-- ==== Sys2Proof/Laws/Reports.lean ====
section
/-! SUPPORT. What the reports of a count can do (R3, R4): `reportReached` reports, in the order of each owner's positions, every
registration that D has reached and that no report withdraws or the wait for an edge holds back (log 40). -/

namespace Sys2Proof.Machine

/-! ## The order of reached positions (R2, R4) -/

/-- How far D has passed a position. -/
def passedBy (d p : Pos) : Nat := (d - p).toNat

/-- R2: of two reached positions D has passed the lesser one farther. -/
theorem posDiff_reached {d p q : Pos} (hp : reached d p = true) (hq : reached d q = true) :
    posDiff p q = (passedBy d q : Int) - passedBy d p := by
  simp only [reached, posDiff, decide_eq_true_eq, passedBy, BitVec.toInt_eq_toNat_cond, BitVec.toNat_sub] at *
  have := d.isLt
  have := p.isLt
  have := q.isLt
  split at hp <;> split at hq <;> split <;> omega

theorem position_eq {d p q : Pos} (h : passedBy d p = passedBy d q) : p = q := by
  simp only [passedBy] at h
  bv_omega

/-- The choice of R4 among the registrations of a list, from one at hand. -/
def firstOf (b : Registration) (l : List Registration) : Registration :=
  l.foldl (fun b r => if posDiff r.position b.position < 0 then r else b) b

/-- The registration at hand is chosen, or one that D has passed first; and D passes the one chosen before every other, but for
equal ones behind it. -/
theorem firstOf_spec {d : Pos} (l : List Registration) (b : Registration) (h : ∀ y ∈ b :: l, reached d y.position = true) :
    firstOf b l ∈ b :: l ∧
    (firstOf b l = b ∨ passedBy d b.position < passedBy d (firstOf b l).position) ∧
    ∀ y ∈ b :: l, y = firstOf b l ∨ passedBy d y.position < passedBy d (firstOf b l).position ∨
      (y.position = (firstOf b l).position ∧ [firstOf b l, y].Sublist (b :: l)) := by
  induction l generalizing b with
  | nil => simp [firstOf]
  | cons x l ih =>
    have hb := h b (by simp)
    have hx := h x (by simp)
    have hc := posDiff_reached hx hb
    by_cases hlt : posDiff x.position b.position < 0
    · have e : firstOf b (x :: l) = firstOf x l := by simp [firstOf, hlt]
      rw [e]
      obtain ⟨h0, h1, h2⟩ := ih x (fun y hy => h y (List.mem_cons_of_mem _ hy))
      have hbr : passedBy d b.position < passedBy d (firstOf x l).position := by
        rcases h1 with h1 | h1
        · rw [h1]; omega
        · omega
      refine ⟨List.mem_cons_of_mem _ h0, .inr hbr, fun y hy => ?_⟩
      rcases List.mem_cons.mp hy with rfl | hy
      · exact .inr (.inl hbr)
      · rcases h2 y hy with h2 | h2 | ⟨h2, h3⟩
        · exact .inl h2
        · exact .inr (.inl h2)
        · exact .inr (.inr ⟨h2, h3.cons _⟩)
    · have e : firstOf b (x :: l) = firstOf b l := by simp [firstOf, hlt]
      rw [e]
      have hs : (b :: l).Sublist (b :: x :: l) := (List.sublist_cons_self x l).cons_cons b
      obtain ⟨h0, h1, h2⟩ := ih b (fun y hy => h y (hs.subset hy))
      refine ⟨hs.subset h0, h1, fun y hy => ?_⟩
      rcases List.mem_cons.mp hy with rfl | hy
      · rcases h2 y (by simp) with h2 | h2 | ⟨h2, h3⟩
        · exact .inl h2
        · exact .inr (.inl h2)
        · exact .inr (.inr ⟨h2, h3.trans hs⟩)
      · rcases List.mem_cons.mp hy with rfl | hy
        · rcases h1 with h1 | h1
          · rw [h1]
            rcases Nat.lt_or_ge (passedBy d y.position) (passedBy d b.position) with hn | hn
            · exact .inr (.inl hn)
            · exact .inr (.inr ⟨position_eq (d := d) (by omega), ((List.nil_sublist l).cons_cons y).cons_cons b⟩)
          · exact .inr (.inl (by omega))
        · rcases h2 y (List.mem_cons_of_mem _ hy) with h2 | h2 | ⟨h2, h3⟩
          · exact .inl h2
          · exact .inr (.inl h2)
          · exact .inr (.inr ⟨h2, h3.trans hs⟩)
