-- ==== Sys2Proof/Tests/Slice0.lean ====
section
/-! SUPPORT. Tests of one step each, their expected values worked out by hand from the datasheet's examples; ill-formed
commands that each check refuses; and for every statement with hypotheses a state that meets them. -/

namespace Sys2Proof.Tests

open Sys2Proof Sys2Proof.Machine

/-! ## A junction and states of it -/

/-- The configuration of the ramp example of chapter 1 and the queue example of chapter 2. -/
def site : JunctionConfig :=
  { exceptionOutlet := .o3, preferred := [.o1, .o2, .o3, .o0], loopHead := false, readerPresent := true, ships := 6,
    highMark := 12, lowMark := 6, holdQuanta := 50, passLimit := 3, holdMargin := 50,
    counter1 := ⟨some .strays, 3, false⟩, counter2 := ⟨some .noReadResults, 2, true⟩, scale := 500, vMax := 2000,
    rRun := 750, aUp := 1000, aDn := 2500, lMax := 900, lJam := 1200, exitPosition := 12000, exitTolerance := 300,
    readerPosition := 400, decisionPosition := 1500, claimDistance := 300,
    diverters := ⟨none, some ⟨4200, 120, 150, 200, 200, 900⟩, some ⟨9000, 120, 150, 200, 200, 900⟩⟩,
    outlets := ⟨some ⟨.peer, 41, 0xFF0000, false⟩, none, some ⟨.terminal, 0, 0xC000, false⟩,
      some ⟨.terminal, 0, 0x1, false⟩⟩,
    sources := [⟨17, 2000, 100, false⟩] }

/-- The node after LOADING in a node state, at rest with an empty queue. -/
def at_ (n : NodeState) : State :=
  { State.reset with
    loader := { State.reset.loader with node := n, station := 30, config := some site, reading := false, listen := some 0 }
    routes := { rows := rowsFor site, advertised := 0xFFC000 }
    handoff := { peers := peersFor site }
    exc := { counter1 := counterFor site.counter1, counter2 := counterFor site.counter2 } }

/-- The node running, its stop-reason set empty, the drive in a state at a reference. -/
def driving (st : DriveState) (r : Nat) : State :=
  { at_ .running with drive := { reasons := { notRunning := false }, state := st, r := r } }

/-- The node running at r_run. -/
def on : State := driving .run 750

/-- The state with the stop-reason set replaced. -/
def withReasons (x : Reasons) (s : State) : State := { s with drive := { s.drive with reasons := x } }

/-- The state a command leaves. -/
def after (o : Host.Outcome State Fault Refusal) : State :=
  match o with
  | .next t => t
  | .fault _ => State.reset
  | .refused _ => State.reset

/-- A frame from the source 17, and one from the peer 41, for this node. -/
def fromSource : Header := ⟨30, 17⟩
def fromPeer : Header := ⟨30, 41⟩

/-- A bag record of a slot on the belt. -/
def bagAt (slot : Nat) (e : Pos) : BagRecord := { slot := slot, created := slot, entry := e, length := some 600, tracking := .onBelt }

/-- The state with a segment queue, its counts in balance. -/
def withBags (l : List BagRecord) (s : State) : State :=
  { s with tracker := { s.tracker with segment := l, entered := BitVec.ofNat 32 l.length } }

/-- Frames that wait. -/
def waitingFrames (n : Nat) : List Queued := List.replicate n ⟨17, .counterClear, 0⟩

def withWaiting (l : List Queued) (s : State) : State := { s with bus := { s.bus with waiting := l } }

def atD (d : Pos) (s : State) : State := { s with belt := { s.belt with d := d } }

def withEntryEye (e : EyeState) (s : State) : State :=
  { s with belt := { s.belt with eyes := { s.belt.eyes with entry := e } } }
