-- ==== Sys2Proof/Machine/Operands.lean ====
section
/-! DEFINITION. The length-byte functions and the checked byte arithmetic (rule R12, rule R79 to rule R83, rule R100,
rule R134). Nothing wraps: a result outside its field is a fault. -/

namespace Sys2Proof.Machine

/-- `maxCode(s)`, the largest legal length byte (rule R79). -/
def maxCode (s : Byte) : Byte := if s = 0xFF then 0xFE else 0xFF

/-- `M(s)`, the most data bytes a group can hold (rule R80). -/
def maxData (s : Byte) : Nat := if s = 0x00 then 254 else 253

/-- `L_s(k)`, the length byte of a group of `k` data bytes, for `k <= M(s)` (rule R81). -/
def lengthByte (s : Byte) (k : Nat) : Nat :=
  if s = 0x00 ∨ k + 1 < s.toNat then k + 1 else k + 2

/-- Whether `c` is a legal length byte for sentinel `s` (rule R83). -/
def legalLength (s c : Byte) : Bool :=
  decide (0x01 ≤ c) && decide (c ≤ maxCode s) && decide (c ≠ s)

/-- `D_s(c)`, the data bytes a legal length byte declares; undefined for any other byte (rule R82, I13). -/
def dataCount (s c : Byte) : Option Nat :=
  if legalLength s c then
    some (if s = 0x00 ∨ c < s then c.toNat - 1 else c.toNat - 2)
  else none

/-- `v + 1` in an 8-bit field (rule R12). -/
def succByte (v : Byte) : Except Fault Byte :=
  if v = 0xFF then .error .arithmeticRange else .ok (v + 1)

/-- `v - 1` in an 8-bit field (rule R12). -/
def predByte (v : Byte) : Except Fault Byte :=
  if v = 0x00 then .error .arithmeticRange else .ok (v - 1)

/-- `skip_s(v)` (rule R100). -/
def skipS (s v : Byte) : Except Fault Byte :=
  if v = s then (if v = 0xFF then .error .skipOverflow else .ok (v + 1)) else .ok v

/-- The decoder's count of the data bytes a length byte `c` declares, as rule R131 computes it. -/
def declaredCount (s c : Byte) : Except Fault Byte := do
  let k ← predByte c
  if s ≠ 0x00 ∧ s < c then predByte k else .ok k

end Sys2Proof.Machine
end

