-- ==== Sys2Proof/Machine/Ops.lean ====
section
/-! DEFINITION. The named operations: the group buffer, the helpers of the two units, raising an error and leaving
the halted state, and what a completed command leaves on its port. -/

namespace Sys2Proof.Machine

/-! ### The group buffer (rule R51) -/

/-- What entry `i` holds; nothing if it is not listed (rule R24). -/
def Memory.read : Memory → Nat → Option Byte
  | [], _ => none
  | c :: m, i => if c.1 = i then some c.2 else Memory.read m i

/-- Entry `i` set to `v`, entries kept rising. -/
def Memory.write : Memory → Nat → Byte → Memory
  | [], i, v => [(i, v)]
  | c :: m, i, v =>
    if i < c.1 then (i, v) :: c :: m
    else if i = c.1 then (i, v) :: m
    else c :: Memory.write m i v

/-- `BufRead(i)` (rule R51). -/
def EncState.bufRead (e : EncState) (i : Nat) : Except Fault Byte :=
  if i < e.n.toNat then
    match e.buf.read i with
    | some v => .ok v
    | none => .error .bufReadOutOfRange
  else .error .bufReadOutOfRange

/-- `BufWrite(i, v)` (rule R51). -/
def EncState.bufWrite (e : EncState) (i : Nat) (v : Byte) : Except Fault EncState :=
  if i < Config.bufEntries ∧ i = e.n.toNat then .ok { e with buf := e.buf.write i v }
  else .error .bufWriteOutOfRange

/-- `BufRead(0)` to `BufRead(k - 1)`, in order. -/
def EncState.bufPrefix (e : EncState) : Nat → Except Fault (List Byte)
  | 0 => .ok []
  | k + 1 => do
    let front ← e.bufPrefix k
    let b ← e.bufRead k
    .ok (front ++ [b])

/-! ### What a command leaves (rule R14) -/

/-- A unit's state, output bytes and response at the end of a command: one step (rule R56). -/
structure Done (σ : Type) where
  st : σ
  out : List Byte
  resp : Response
  deriving DecidableEq, Repr

/-- One outcome after another: the first stop is the whole's. -/
def andThen {α β : Type} (o : Host.Outcome α Fault Refusal) (f : α → Host.Outcome β Fault Refusal) :
    Host.Outcome β Fault Refusal :=
  match o with
  | .next a => f a
  | .fault x => .fault x
  | .refused x => .refused x

/-- The command's output bytes and response join the port's log, in that order (rule R52, rule R56). -/
def PortState.record (p : PortState) (out : List Byte) (r : Response) : PortState :=
  { p with log := p.log ++ [⟨out, r⟩] }

/-- An ENC command's end: its effect, output and response become the machine's, or its fault stops it. -/
def finishEnc (s : State) : Except Fault (Done EncState) → Host.Outcome State Fault Refusal
  | .ok d => .next { s with enc := d.st, encPort := s.encPort.record d.out d.resp }
  | .error f => .fault f

/-- A DEC command's end. -/
def finishDec (s : State) : Except Fault (Done DecState) → Host.Outcome State Fault Refusal
  | .ok d => .next { s with dec := d.st, decPort := s.decPort.record d.out d.resp }
  | .error f => .fault f

/-! ### Raising an error, and refusing while halted -/

/-- `raise E` on ENC: the response is `E`, the first error is kept, nothing else changes (rule R203). -/
def EncState.raise (e : EncState) (r : Response) : Done EncState :=
  ⟨{ e with err := keepFirst e.err r }, [], r⟩

/-- `raise E` on DEC (rule R203). -/
def DecState.raise (d : DecState) (r : Response) : Done DecState :=
  ⟨{ d with err := keepFirst d.err r }, [], r⟩

/-- BYTE and CLOSE on ENC: a halted unit answers ERR_HALTED and nothing changes (rule R160, rule R209). -/
def EncState.unlessHalted (e : EncState) (run : Except Fault (Done EncState)) : Except Fault (Done EncState) :=
  if e.halted then .ok ⟨e, [], .errHalted⟩ else run

/-- BYTE and CLOSE on DEC: a halted unit answers ERR_HALTED and nothing changes (rule R160, rule R209). -/
def DecState.unlessHalted (d : DecState) (run : Except Fault (Done DecState)) : Except Fault (Done DecState) :=
  if d.halted then .ok ⟨d, [], .errHalted⟩ else run

/-! ### Encoder helpers -/

/-- `InitGroup()` (rule R101); every buffer entry then holds no value (rule R24). -/
def EncState.initGroup (e : EncState) : Except Fault EncState := do
  let c ← skipS e.cfgS 0x01
  .ok { e with n := 0, code := c, buf := [] }

/-- The bytes of the group being built: its length byte, then its data bytes (rule R52). -/
def EncState.groupBytes (e : EncState) : Except Fault (List Byte) := do
  let ds ← e.bufPrefix e.n.toNat
  .ok (e.code :: ds)

/-- `FlushGroup()`: the new state and the bytes emitted (rule R102). -/
def EncState.flushGroup (e : EncState) : Except Fault (EncState × List Byte) := do
  let bs ← e.groupBytes
  let e' ← e.initGroup
  .ok (e', bs)

/-- Step 1 of `ENC.BYTE`: a full group is flushed first (rule R103). -/
def EncState.flushIfFull (e : EncState) : Except Fault (EncState × List Byte) :=
  if e.code = maxCode e.cfgS then e.flushGroup else .ok (e, [])

/-- Step 3 of `ENC.BYTE`: append a byte and form the next length byte (rule R103). -/
def EncState.append (e : EncState) (c : Byte) : Except Fault EncState := do
  let e' ← e.bufWrite e.n.toNat c
  let n ← succByte e.n
  let k ← succByte e.code
  let code ← skipS e.cfgS k
  .ok { e' with n := n, code := code }

/-- Whether the COBS/R shrink applies to the final group (rule R85, rule R104). -/
def EncState.shrinks (e : EncState) : Except Fault Bool :=
  if e.cfgR = true ∧ 1 ≤ e.n.toNat then do
    let last ← e.bufRead (e.n.toNat - 1)
    .ok (decide (e.code < last))
  else .ok false

/-- The bytes of the final group: shrunk, its last data byte replaces its length byte (rule R104). -/
def EncState.finalGroupBytes (e : EncState) : Except Fault (List Byte) := do
  if ← e.shrinks then
    let last ← e.bufRead (e.n.toNat - 1)
    let ds ← e.bufPrefix (e.n.toNat - 1)
    .ok (last :: ds)
  else e.groupBytes

/-- The literal terminator after the final group, when `cfg_a` asks for it (rule R86, rule R104). -/
def EncState.terminator (e : EncState) : List Byte := if e.cfgA then [e.cfgS] else []

/-! ### Decoder helpers -/

/-- `InitFrame()` (rule R130). -/
def DecState.initFrame (d : DecState) : DecState :=
  { d with code := maxCode d.cfgS, codeIndex := 0 }

/-- The COBS/R flush at the end of a frame: the pending byte `code` is emitted and nothing is owed any more
(rule R132, rule R135). -/
def DecState.flushPending (d : DecState) : DecState × List Byte :=
  if d.cfgR = true ∧ 0 < d.codeIndex.toNat then ({ d with codeIndex := 0 }, [d.code]) else (d, [])

/-- The sentinel rebuilt before a group that follows a group that was not full (rule R84, rule R134). -/
def DecState.rebuilt (d : DecState) : List Byte :=
  if d.code ≠ maxCode d.cfgS then [d.cfgS] else []

end Sys2Proof.Machine
end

**TASK ITEM**
Restate word for word the entries above, starting at the line with "R52, rule R56). -/" and ending at the line with "log := p.log", inclusive, and no others.

**EXERCISE SOLUTION**
/-- The command's output bytes and response join the port's log, in that order (rule R52, rule R56). -/
def PortState.record (p : PortState) (out : List Byte) (r : Response) : PortState :=
  { p with log := p.log ++ [⟨out, r⟩] }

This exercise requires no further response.